### Problem requirements
Write out exactly the lines of the entries below from the one holding "if kind = 0x01" to the one holding "dest.toNat != Config.ownAddress", inclusive, and leave out all other lines.

### Extracted data
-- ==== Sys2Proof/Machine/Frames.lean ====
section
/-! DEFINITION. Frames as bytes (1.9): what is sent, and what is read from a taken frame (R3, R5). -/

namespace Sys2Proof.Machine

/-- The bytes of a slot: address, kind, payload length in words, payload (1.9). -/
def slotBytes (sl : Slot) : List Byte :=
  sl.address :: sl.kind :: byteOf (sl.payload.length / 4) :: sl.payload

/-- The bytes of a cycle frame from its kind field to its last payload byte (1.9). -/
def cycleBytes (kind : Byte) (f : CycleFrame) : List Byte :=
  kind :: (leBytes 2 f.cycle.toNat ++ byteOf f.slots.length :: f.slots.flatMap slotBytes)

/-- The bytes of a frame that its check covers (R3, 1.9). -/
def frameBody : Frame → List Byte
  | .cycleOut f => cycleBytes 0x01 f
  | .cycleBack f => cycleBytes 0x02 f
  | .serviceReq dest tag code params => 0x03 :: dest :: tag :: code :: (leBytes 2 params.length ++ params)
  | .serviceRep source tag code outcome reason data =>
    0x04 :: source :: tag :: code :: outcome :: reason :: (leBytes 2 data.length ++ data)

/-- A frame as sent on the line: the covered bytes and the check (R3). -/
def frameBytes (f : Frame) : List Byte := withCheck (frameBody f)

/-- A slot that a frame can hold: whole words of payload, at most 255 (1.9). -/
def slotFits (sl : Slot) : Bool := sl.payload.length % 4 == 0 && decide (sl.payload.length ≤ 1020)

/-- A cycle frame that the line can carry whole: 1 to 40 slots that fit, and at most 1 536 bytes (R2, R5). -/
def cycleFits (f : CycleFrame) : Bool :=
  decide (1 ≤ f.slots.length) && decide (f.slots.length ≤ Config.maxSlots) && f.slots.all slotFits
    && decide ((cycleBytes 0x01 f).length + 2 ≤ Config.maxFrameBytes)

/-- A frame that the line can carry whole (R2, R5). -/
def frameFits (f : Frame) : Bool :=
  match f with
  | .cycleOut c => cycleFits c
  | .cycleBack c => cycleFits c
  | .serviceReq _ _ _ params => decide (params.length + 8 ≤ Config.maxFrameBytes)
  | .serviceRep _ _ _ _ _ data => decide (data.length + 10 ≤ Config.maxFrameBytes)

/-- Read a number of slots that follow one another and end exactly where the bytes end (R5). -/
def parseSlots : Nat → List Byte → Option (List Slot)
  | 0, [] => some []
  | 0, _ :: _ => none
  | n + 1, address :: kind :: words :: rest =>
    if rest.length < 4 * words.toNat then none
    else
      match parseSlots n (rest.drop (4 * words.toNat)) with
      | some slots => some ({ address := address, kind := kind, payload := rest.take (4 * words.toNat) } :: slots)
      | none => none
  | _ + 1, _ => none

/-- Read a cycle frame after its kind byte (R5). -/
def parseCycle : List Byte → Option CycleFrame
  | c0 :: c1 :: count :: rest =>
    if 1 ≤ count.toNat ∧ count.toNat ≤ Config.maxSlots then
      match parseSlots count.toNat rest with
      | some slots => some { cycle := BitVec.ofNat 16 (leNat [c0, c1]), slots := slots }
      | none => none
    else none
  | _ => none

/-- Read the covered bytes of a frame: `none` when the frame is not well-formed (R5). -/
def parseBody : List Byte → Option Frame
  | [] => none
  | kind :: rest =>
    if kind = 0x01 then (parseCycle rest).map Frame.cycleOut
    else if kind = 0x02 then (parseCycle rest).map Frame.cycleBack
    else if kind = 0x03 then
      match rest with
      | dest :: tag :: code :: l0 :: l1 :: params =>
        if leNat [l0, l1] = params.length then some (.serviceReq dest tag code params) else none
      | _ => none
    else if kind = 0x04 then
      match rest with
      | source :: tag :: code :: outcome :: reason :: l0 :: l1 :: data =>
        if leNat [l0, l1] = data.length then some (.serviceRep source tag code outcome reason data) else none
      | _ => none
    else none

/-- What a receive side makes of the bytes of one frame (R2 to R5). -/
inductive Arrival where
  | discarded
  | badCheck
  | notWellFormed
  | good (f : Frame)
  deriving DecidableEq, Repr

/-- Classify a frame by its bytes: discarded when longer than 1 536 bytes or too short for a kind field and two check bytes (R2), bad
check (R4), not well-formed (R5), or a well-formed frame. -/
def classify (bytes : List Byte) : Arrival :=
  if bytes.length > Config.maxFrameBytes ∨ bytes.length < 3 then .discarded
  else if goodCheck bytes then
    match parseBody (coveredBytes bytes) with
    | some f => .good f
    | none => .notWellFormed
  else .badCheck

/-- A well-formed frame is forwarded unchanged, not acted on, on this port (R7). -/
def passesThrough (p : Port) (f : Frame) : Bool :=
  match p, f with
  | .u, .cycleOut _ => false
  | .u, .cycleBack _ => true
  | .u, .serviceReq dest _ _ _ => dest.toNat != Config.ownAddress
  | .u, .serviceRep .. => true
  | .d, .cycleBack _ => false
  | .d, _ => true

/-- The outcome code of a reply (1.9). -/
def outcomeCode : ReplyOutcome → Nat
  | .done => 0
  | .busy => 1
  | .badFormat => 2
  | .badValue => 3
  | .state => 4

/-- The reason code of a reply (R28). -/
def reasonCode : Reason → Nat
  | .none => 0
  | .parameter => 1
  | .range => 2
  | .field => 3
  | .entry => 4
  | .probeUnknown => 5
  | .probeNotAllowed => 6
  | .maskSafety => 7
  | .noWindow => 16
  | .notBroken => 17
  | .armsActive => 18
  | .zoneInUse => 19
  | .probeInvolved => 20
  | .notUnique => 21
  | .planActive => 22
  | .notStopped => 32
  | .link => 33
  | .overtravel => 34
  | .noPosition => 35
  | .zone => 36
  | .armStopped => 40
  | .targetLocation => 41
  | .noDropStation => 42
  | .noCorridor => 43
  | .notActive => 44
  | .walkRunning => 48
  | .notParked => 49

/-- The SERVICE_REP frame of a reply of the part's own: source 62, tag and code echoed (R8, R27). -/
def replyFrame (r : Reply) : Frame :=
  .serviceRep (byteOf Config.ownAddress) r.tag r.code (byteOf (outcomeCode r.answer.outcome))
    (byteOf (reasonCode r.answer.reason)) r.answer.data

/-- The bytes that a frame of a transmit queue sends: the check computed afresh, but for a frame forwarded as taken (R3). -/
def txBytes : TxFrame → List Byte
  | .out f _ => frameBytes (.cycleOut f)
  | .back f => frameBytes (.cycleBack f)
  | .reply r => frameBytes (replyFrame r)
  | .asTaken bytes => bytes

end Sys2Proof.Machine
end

* * *

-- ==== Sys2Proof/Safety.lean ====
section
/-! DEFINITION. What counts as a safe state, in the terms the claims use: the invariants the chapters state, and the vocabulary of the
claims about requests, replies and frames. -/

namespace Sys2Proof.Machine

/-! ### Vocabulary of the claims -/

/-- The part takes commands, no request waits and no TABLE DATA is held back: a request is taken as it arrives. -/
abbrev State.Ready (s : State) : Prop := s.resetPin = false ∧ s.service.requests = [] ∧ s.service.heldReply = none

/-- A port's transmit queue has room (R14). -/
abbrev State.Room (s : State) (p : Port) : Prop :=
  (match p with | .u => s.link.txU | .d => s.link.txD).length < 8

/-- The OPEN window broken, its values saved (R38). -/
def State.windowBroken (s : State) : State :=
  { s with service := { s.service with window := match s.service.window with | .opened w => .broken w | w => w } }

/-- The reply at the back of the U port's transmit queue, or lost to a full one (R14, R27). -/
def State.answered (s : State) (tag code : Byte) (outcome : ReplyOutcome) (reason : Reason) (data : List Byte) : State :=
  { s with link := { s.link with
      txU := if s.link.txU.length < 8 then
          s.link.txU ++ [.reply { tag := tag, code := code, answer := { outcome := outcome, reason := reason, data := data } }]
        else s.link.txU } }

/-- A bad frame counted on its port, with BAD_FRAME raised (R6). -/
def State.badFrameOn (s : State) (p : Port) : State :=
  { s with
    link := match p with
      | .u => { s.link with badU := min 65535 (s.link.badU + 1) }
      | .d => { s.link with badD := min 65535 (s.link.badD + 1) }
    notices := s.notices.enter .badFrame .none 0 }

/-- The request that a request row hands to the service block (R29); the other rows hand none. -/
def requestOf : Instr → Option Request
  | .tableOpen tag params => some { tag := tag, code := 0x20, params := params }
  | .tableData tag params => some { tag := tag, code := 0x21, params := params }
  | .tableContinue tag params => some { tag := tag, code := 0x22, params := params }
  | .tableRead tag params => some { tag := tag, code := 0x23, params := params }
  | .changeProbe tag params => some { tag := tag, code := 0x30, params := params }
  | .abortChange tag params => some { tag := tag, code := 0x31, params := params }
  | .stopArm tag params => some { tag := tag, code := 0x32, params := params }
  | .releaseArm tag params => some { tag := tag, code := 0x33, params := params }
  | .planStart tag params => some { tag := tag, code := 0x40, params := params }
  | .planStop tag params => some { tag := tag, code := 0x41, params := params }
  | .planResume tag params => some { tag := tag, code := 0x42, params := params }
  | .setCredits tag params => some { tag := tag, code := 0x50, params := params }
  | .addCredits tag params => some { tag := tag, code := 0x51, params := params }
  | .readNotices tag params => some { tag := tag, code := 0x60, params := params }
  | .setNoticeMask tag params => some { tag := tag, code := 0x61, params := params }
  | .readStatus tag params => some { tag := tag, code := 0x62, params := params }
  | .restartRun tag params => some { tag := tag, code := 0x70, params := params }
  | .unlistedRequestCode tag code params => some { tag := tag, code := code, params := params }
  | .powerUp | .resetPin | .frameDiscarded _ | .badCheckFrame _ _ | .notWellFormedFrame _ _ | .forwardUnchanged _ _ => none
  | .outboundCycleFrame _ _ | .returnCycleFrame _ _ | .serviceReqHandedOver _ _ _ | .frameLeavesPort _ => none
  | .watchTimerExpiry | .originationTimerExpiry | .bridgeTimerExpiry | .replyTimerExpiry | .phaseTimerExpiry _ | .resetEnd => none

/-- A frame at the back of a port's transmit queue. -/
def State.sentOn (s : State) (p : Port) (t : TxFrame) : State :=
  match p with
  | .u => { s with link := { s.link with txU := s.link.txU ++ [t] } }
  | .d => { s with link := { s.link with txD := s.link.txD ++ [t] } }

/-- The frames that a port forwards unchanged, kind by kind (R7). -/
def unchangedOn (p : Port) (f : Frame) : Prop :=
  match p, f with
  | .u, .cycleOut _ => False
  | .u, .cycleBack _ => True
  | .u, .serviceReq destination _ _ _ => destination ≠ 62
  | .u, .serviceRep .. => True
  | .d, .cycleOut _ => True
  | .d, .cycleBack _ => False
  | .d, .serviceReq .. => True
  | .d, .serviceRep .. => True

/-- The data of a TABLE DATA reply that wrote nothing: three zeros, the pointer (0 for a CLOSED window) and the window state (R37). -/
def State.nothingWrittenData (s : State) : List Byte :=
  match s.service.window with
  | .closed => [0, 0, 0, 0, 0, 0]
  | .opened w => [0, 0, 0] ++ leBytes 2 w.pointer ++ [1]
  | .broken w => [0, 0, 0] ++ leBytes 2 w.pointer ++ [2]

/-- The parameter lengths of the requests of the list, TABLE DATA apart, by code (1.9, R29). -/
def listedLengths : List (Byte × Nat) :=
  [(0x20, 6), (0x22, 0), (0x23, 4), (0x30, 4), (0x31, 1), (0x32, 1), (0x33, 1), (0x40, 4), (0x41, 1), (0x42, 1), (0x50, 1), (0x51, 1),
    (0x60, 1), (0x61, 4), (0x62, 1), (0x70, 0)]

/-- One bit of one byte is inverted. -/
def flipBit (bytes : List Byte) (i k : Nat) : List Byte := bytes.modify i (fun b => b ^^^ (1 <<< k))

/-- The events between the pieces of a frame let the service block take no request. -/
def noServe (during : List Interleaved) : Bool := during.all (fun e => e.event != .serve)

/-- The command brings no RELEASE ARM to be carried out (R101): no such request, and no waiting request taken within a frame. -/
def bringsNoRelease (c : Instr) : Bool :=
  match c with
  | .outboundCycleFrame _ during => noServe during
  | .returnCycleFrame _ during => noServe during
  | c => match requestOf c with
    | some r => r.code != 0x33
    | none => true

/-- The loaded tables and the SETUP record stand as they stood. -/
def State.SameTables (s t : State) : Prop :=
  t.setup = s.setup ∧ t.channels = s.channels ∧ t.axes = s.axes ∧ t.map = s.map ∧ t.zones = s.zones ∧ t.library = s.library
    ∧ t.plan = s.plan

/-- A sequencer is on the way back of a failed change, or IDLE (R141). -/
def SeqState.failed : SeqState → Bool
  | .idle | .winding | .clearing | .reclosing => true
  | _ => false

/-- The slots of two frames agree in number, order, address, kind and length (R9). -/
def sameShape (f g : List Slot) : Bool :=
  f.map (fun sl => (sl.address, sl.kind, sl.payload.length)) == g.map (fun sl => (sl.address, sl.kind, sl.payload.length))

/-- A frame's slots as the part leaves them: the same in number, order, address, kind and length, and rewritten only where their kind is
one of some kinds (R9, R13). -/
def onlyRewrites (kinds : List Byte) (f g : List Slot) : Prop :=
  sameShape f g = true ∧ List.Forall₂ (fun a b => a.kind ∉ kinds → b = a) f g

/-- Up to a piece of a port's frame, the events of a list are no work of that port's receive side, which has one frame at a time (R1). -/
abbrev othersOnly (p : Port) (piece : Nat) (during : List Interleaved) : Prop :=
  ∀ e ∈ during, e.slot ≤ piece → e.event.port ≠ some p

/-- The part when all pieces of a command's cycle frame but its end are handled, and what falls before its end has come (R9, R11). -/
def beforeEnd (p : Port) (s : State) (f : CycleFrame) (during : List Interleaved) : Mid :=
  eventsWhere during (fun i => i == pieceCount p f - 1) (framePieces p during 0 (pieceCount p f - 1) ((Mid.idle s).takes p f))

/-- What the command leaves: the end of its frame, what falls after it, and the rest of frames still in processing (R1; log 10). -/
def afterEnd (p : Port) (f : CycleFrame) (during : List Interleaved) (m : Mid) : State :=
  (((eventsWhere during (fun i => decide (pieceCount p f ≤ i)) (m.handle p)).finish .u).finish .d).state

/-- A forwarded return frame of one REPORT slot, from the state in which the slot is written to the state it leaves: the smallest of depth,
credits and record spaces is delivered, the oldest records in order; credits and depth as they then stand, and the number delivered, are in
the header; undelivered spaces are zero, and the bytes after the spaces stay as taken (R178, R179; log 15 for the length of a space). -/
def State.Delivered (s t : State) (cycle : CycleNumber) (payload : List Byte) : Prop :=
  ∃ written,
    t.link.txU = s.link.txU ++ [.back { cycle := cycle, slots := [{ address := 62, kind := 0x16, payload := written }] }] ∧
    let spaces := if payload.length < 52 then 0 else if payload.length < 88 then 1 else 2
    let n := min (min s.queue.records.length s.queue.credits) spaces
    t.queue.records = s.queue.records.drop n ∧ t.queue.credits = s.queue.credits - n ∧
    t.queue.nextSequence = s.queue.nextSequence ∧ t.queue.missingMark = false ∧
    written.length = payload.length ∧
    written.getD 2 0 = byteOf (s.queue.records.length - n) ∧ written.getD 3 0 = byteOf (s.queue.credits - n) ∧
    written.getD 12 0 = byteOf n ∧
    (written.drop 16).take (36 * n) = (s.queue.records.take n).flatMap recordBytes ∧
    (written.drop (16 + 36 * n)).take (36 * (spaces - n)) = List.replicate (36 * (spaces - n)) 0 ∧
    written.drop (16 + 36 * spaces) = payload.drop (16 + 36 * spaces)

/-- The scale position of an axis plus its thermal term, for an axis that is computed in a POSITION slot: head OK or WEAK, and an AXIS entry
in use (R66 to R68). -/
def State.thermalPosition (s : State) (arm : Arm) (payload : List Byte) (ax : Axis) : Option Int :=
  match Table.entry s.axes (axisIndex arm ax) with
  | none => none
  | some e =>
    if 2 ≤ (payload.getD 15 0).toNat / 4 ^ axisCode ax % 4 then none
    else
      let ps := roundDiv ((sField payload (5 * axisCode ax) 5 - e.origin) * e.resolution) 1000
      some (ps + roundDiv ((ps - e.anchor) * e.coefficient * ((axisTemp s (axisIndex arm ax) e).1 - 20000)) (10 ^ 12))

==

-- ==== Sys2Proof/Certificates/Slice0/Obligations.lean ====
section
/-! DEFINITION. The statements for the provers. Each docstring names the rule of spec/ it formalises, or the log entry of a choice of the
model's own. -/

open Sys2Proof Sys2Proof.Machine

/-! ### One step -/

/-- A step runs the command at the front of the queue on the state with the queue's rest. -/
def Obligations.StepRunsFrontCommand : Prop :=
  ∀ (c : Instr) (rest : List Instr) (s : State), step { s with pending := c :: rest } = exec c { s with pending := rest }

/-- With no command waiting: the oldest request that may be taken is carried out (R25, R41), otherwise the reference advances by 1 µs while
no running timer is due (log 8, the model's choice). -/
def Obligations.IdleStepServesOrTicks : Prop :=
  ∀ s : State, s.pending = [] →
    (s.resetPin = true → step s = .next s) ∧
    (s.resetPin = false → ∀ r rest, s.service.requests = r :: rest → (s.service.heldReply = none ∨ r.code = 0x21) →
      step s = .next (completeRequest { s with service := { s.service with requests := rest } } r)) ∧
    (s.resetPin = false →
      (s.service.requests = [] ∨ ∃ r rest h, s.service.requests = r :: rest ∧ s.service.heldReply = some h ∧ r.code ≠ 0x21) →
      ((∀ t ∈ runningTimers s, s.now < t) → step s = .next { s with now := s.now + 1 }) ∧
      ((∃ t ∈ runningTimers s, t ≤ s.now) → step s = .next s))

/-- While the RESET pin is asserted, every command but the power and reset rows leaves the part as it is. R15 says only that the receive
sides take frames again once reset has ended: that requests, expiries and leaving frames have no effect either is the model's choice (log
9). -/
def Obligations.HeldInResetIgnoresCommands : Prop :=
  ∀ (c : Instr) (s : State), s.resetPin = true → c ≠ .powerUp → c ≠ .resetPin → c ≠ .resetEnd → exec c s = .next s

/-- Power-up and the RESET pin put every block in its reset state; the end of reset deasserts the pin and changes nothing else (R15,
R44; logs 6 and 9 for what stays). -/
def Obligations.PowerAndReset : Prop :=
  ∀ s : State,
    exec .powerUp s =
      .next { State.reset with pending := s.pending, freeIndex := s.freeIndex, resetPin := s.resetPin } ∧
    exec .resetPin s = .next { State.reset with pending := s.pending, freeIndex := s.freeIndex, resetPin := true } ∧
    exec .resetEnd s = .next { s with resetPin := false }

### Task solution
    if kind = 0x01 then (parseCycle rest).map Frame.cycleOut
    else if kind = 0x02 then (parseCycle rest).map Frame.cycleBack
    else if kind = 0x03 then
      match rest with
      | dest :: tag :: code :: l0 :: l1 :: params =>
        if leNat [l0, l1] = params.length then some (.serviceReq dest tag code params) else none
      | _ => none
    else if kind = 0x04 then
      match rest with
      | source :: tag :: code :: outcome :: reason :: l0 :: l1 :: data =>
        if leNat [l0, l1] = data.length then some (.serviceRep source tag code outcome reason data) else none
      | _ => none
    else none

/-- What a receive side makes of the bytes of one frame (R2 to R5). -/
inductive Arrival where
  | discarded
  | badCheck
  | notWellFormed
  | good (f : Frame)
  deriving DecidableEq, Repr

/-- Classify a frame by its bytes: discarded when longer than 1 536 bytes or too short for a kind field and two check bytes (R2), bad
check (R4), not well-formed (R5), or a well-formed frame. -/
def classify (bytes : List Byte) : Arrival :=
  if bytes.length > Config.maxFrameBytes ∨ bytes.length < 3 then .discarded
  else if goodCheck bytes then
    match parseBody (coveredBytes bytes) with
    | some f => .good f
    | none => .notWellFormed
  else .badCheck

/-- A well-formed frame is forwarded unchanged, not acted on, on this port (R7). -/
def passesThrough (p : Port) (f : Frame) : Bool :=
  match p, f with
  | .u, .cycleOut _ => false
  | .u, .cycleBack _ => true
  | .u, .serviceReq dest _ _ _ => dest.toNat != Config.ownAddress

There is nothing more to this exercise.